Mit welchen Symptomen kommen die Klient*innen ins ATZ?
Schon im Kindesalter erkennen Menschen, welchen sozialen Regeln sie folgen müssen, um der Norm zu entsprechen. Als soziale Wesen sehnen sie sich nach zwischenmenschlichen Beziehungen und Nähe. Sie können Freundschaften knüpfen, in Gesprächen angemessen reagieren und Mitgefühl zeigen. Menschen mit einer Autismus-Spektrum-Störung können das nicht oder nur unzureichend. Ihre soziale Interaktion ist gestört, sie wissen nicht, wie sie sich in Gesprächen angemessen verhalten, können Emotionen bei anderen Menschen nicht lesen, keinen Blickkontakt halten. Das zeigt sich meist schon im Kindesalter: die Mädchen und Jungen sind am liebsten allein, haben kein Interesse an Freundschaften, verstehen Fantasiespiele nicht. Oft gelten sie als ungezogen oder unhöflich, weil sie nicht erkennen, welches Verhalten in einer Situation das sozial anerkannte wäre.
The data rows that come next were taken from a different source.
/-- A body step that is there is taken: the run goes on, leaves its body, or waits (R81 to R83, R88). -/
theorem takeBodyStep_cases {s : State} {i : SlotId} {n : Nat} {x : Step} (hx : s.slots[i].body[n]? = some x) :
    s.BodyGoesOn (s.takeBodyStep i n) i n ∨ (∃ reason : SeqReason, s.BodyIsLeft (s.takeBodyStep i n) i reason n) ∨
      ∃ limit : Nat, s.MovesTo (s.takeBodyStep i n) i { s.slots[i] with state := .awaiting, cursor := some (.body, n) }
        (s.tick + limit) (.deadline i .body n) := by
  have same : SameRun s (s.modSlot i fun r => { r with state := .running }) i { s.slots[i] with state := .running } :=
    (SameRun.refl s i).modSlot _
  have but : Slot.SameBut { s.slots[i] with state := .running } s.slots[i] := rfl
  unfold State.takeBodyStep
  dsimp only
  rw [same.slot]
  dsimp only
  rw [hx]
  dsimp only
  split
  · split
    · exact .inr (.inl ⟨_, leaveBody_leaves same but _ _⟩)
    · split
      · exact .inr (.inl ⟨_, leaveBody_leaves same but _ _⟩)
      · exact .inl (completeStep_body (same.of_changes (writeLine_changes _ _ _)) but n)
  · exact .inl (completeStep_body (same.of_changes (notifyOwner_changes _ _ _)) but n)
  · split
    · exact .inl (completeStep_body same but n)
    · rename_i limit _ _
      refine .inr (.inr ⟨limit, ?_⟩)
      have := moveEntry_moves same rfl .awaiting .body n (s.tick + limit) (.deadline i .body n)
      exact this

/-- An unwind step that is there is taken: the run goes on or ends (R91, R92). -/
theorem takeUnwindStep_goesOn {s : State} {i : SlotId} {n : Nat} {x : Step} (hx : s.slots[i].unwind[n]? = some x) :
    ∃ k : Nat, s.UnwindGoesOn (s.takeUnwindStep i n) i n k := by
  have same := SameRun.refl s i
  unfold State.takeUnwindStep
  rw [hx]
  dsimp only
  split
  · split
    · exact ⟨_, completeStep_unwind (same.modSlot _) _ rfl n⟩
    · exact ⟨_, completeStep_unwind (same.of_changes (writeLine_changes _ _ _)) _ rfl n⟩
  · exact ⟨_, completeStep_unwind (same.of_changes (notifyOwner_changes _ _ _)) _ rfl n⟩
  · exact ⟨_, completeStep_unwind same _ rfl n⟩

/-- The run whose entry names a body step. -/
theorem RunsOk.bodyStep {s : State} (h : RunsOk s) (ht : TimelineOk s) {e : Entry} {i : SlotId} {n : Nat}
    (he : e ∈ s.timeline) (hk : e.kind = .step i .body n) : s.slots[i].inBody = true ∧ n < s.slots[i].body.length := by
  obtain ⟨-, -, -, entry⟩ := h.named ht he (i := i) (.inl ⟨_, _, hk⟩)
  rw [hk] at entry
  rcases entry with ⟨h1, -, h2, h3⟩ | ⟨m, h1, -, ⟨h2, h3⟩ | ⟨-, h3⟩⟩ | ⟨m, -, -, -, h3⟩
  · cases h3; exact ⟨by simp [-Fin.getElem_fin, Slot.inBody, h1], h2⟩
  · cases h3; exact ⟨by simp [-Fin.getElem_fin, Slot.inBody, h2], h1⟩
  · cases h3
  · cases h3

/-- The run whose entry names an unwind step. -/
theorem RunsOk.unwindStep {s : State} (h : RunsOk s) (ht : TimelineOk s) {e : Entry} {i : SlotId} {n : Nat}
    (he : e ∈ s.timeline) (hk : e.kind = .step i .unwind n) : s.slots[i].state = .unwinding ∧ n < s.slots[i].unwind.length := by
  obtain ⟨-, -, -, entry⟩ := h.named ht he (i := i) (.inl ⟨_, _, hk⟩)
  rw [hk] at entry
  rcases entry with ⟨-, -, -, h3⟩ | ⟨m, -, -, ⟨-, h3⟩ | ⟨-, h3⟩⟩ | ⟨m, h1, -, h2, h3⟩
  · cases h3
  · cases h3
  · cases h3
  · cases h3; exact ⟨h2, h1⟩

/-- The run whose entry is a DEADLINE. -/
theorem RunsOk.deadline {s : State} (h : RunsOk s) (ht : TimelineOk s) {e : Entry} {i : SlotId} {list : StepList} {n : Nat}
    (he : e ∈ s.timeline) (hk : e.kind = .deadline i list n) : s.slots[i].state = .awaiting := by
  obtain ⟨-, -, -, entry⟩ := h.named ht he (i := i) (.inr ⟨_, _, hk⟩)
  rw [hk] at entry
  rcases entry with ⟨-, -, -, h3⟩ | ⟨m, -, -, ⟨-, h3⟩ | ⟨h2, -⟩⟩ | ⟨m, -, -, -, h3⟩
  · cases h3
  · cases h3
  · exact h2
  · cases h3

theorem RunsOk.takeBodyStep {s : State} (h : RunsOk s) (ht : TimelineOk s) {e : Entry} {i : SlotId} {n : Nat}
    (he : e ∈ s.timeline) (hk : e.kind = .step i .body n) : RunsOk (s.takeBodyStep i n) := by
  have ht' : TimelineOk (s.takeBodyStep i n) := ht.takeBodyStep i n
  have state : ∀ k : SessionId, (s.takeBodyStep i n).sessions[k].state = s.sessions[k].state := fun k =>
    ((takeBodyStep_changes s i n) .sessions (by decide) k).1
  obtain ⟨hb, hn⟩ := h.bodyStep ht he hk
  rcases takeBodyStep_cases (List.getElem?_eq_getElem hn) with c | ⟨reason, c⟩ | ⟨limit, c⟩
  · exact h.bodyGoesOn ht ht' c hb state
  · exact h.bodyIsLeft ht ht' c hb state
  · exact h.of_moves ht ht' c (Slot.inRun_of_inBody hb) (.inr (.inl ⟨n, hn, rfl, .inr ⟨rfl, rfl⟩⟩)) rfl rfl
      (fun _ => hb) rfl state

theorem RunsOk.takeUnwindStep {s : State} (h : RunsOk s) (ht : TimelineOk s) {e : Entry} {i : SlotId} {n : Nat}
    (he : e ∈ s.timeline) (hk : e.kind = .step i .unwind n) : RunsOk (s.takeUnwindStep i n) := by
  obtain ⟨hu, hn⟩ := h.unwindStep ht he hk
  obtain ⟨k, c⟩ := takeUnwindStep_goesOn (List.getElem?_eq_getElem hn)
  exact h.unwindGoesOn ht (ht.takeUnwindStep i n) c (by simp [-Fin.getElem_fin, Slot.inRun, hu]) fun k =>
    ((takeUnwindStep_changes s i n) .sessions (by decide) k).1

theorem RunsOk.leaveBody {s : State} (h : RunsOk s) (ht : TimelineOk s) {i : SlotId} (hb : s.slots[i].inBody = true)
    (reason : SeqReason) (n : Nat) : RunsOk (s.leaveBody i reason n) :=
  h.bodyIsLeft ht (ht.leaveBody i reason n) (leaveBody_leaves (.refl s i) rfl reason n) hb fun k =>
    ((leaveBody_changes s i reason n) .sessions (by decide) k).1

/-- A sensed edge completes an AWAIT (R84). -/
theorem RunsOk.offerAwait {s : State} (h : RunsOk s) (ht : TimelineOk s) (l : LineId) (v : Level) (i : SlotId) :
    RunsOk (s.offerAwait l v i) ∧ TimelineOk (s.offerAwait l v i) := by
  have state : ∀ k : SessionId, (s.offerAwait l v i).sessions[k].state = s.sessions[k].state := fun k =>
    ((offerAwait_changes s l v i) .sessions (by decide) k).1
  unfold State.offerAwait at state ⊢
  split
  · rename_i n l' v' ha
    have hb : s.slots[i].inBody = true := by
      unfold Slot.awaited at ha
      split at ha
      · rename_i hs _; simp [-Fin.getElem_fin, Slot.inBody, hs]
      · cases ha
    rw [ha] at state
    dsimp only at state
    split
    · rename_i c
      rw [if_pos c] at state
      have ht' := ht.completeStep i .body n
      exact ⟨h.bodyGoesOn ht ht' (completeStep_body (.refl s i) rfl n) hb state, ht'⟩
    · exact ⟨h, ht⟩
  · exact ⟨h, ht⟩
Bei Erwachsenen sind es hingegen oft alltägliche Situationen wie das Telefonieren, die große Schwierigkeiten bereiten: Die Menschen können ihr Gegenüber nicht sehen, haben keinen Anhaltspunkt, was sie wann sagen können oder wann sie aufhören sollten, zu reden. Immer öfter kommen auch Menschen mit einer sehr späten Diagnose in ATZ. Sie sind meist wegen etwas anderem in Behandlung, der Autismus ist ein Zufallsbefund. Und doch erklärt er nach all den Jahren so vieles, was im Leben bisher schiefgelaufen ist.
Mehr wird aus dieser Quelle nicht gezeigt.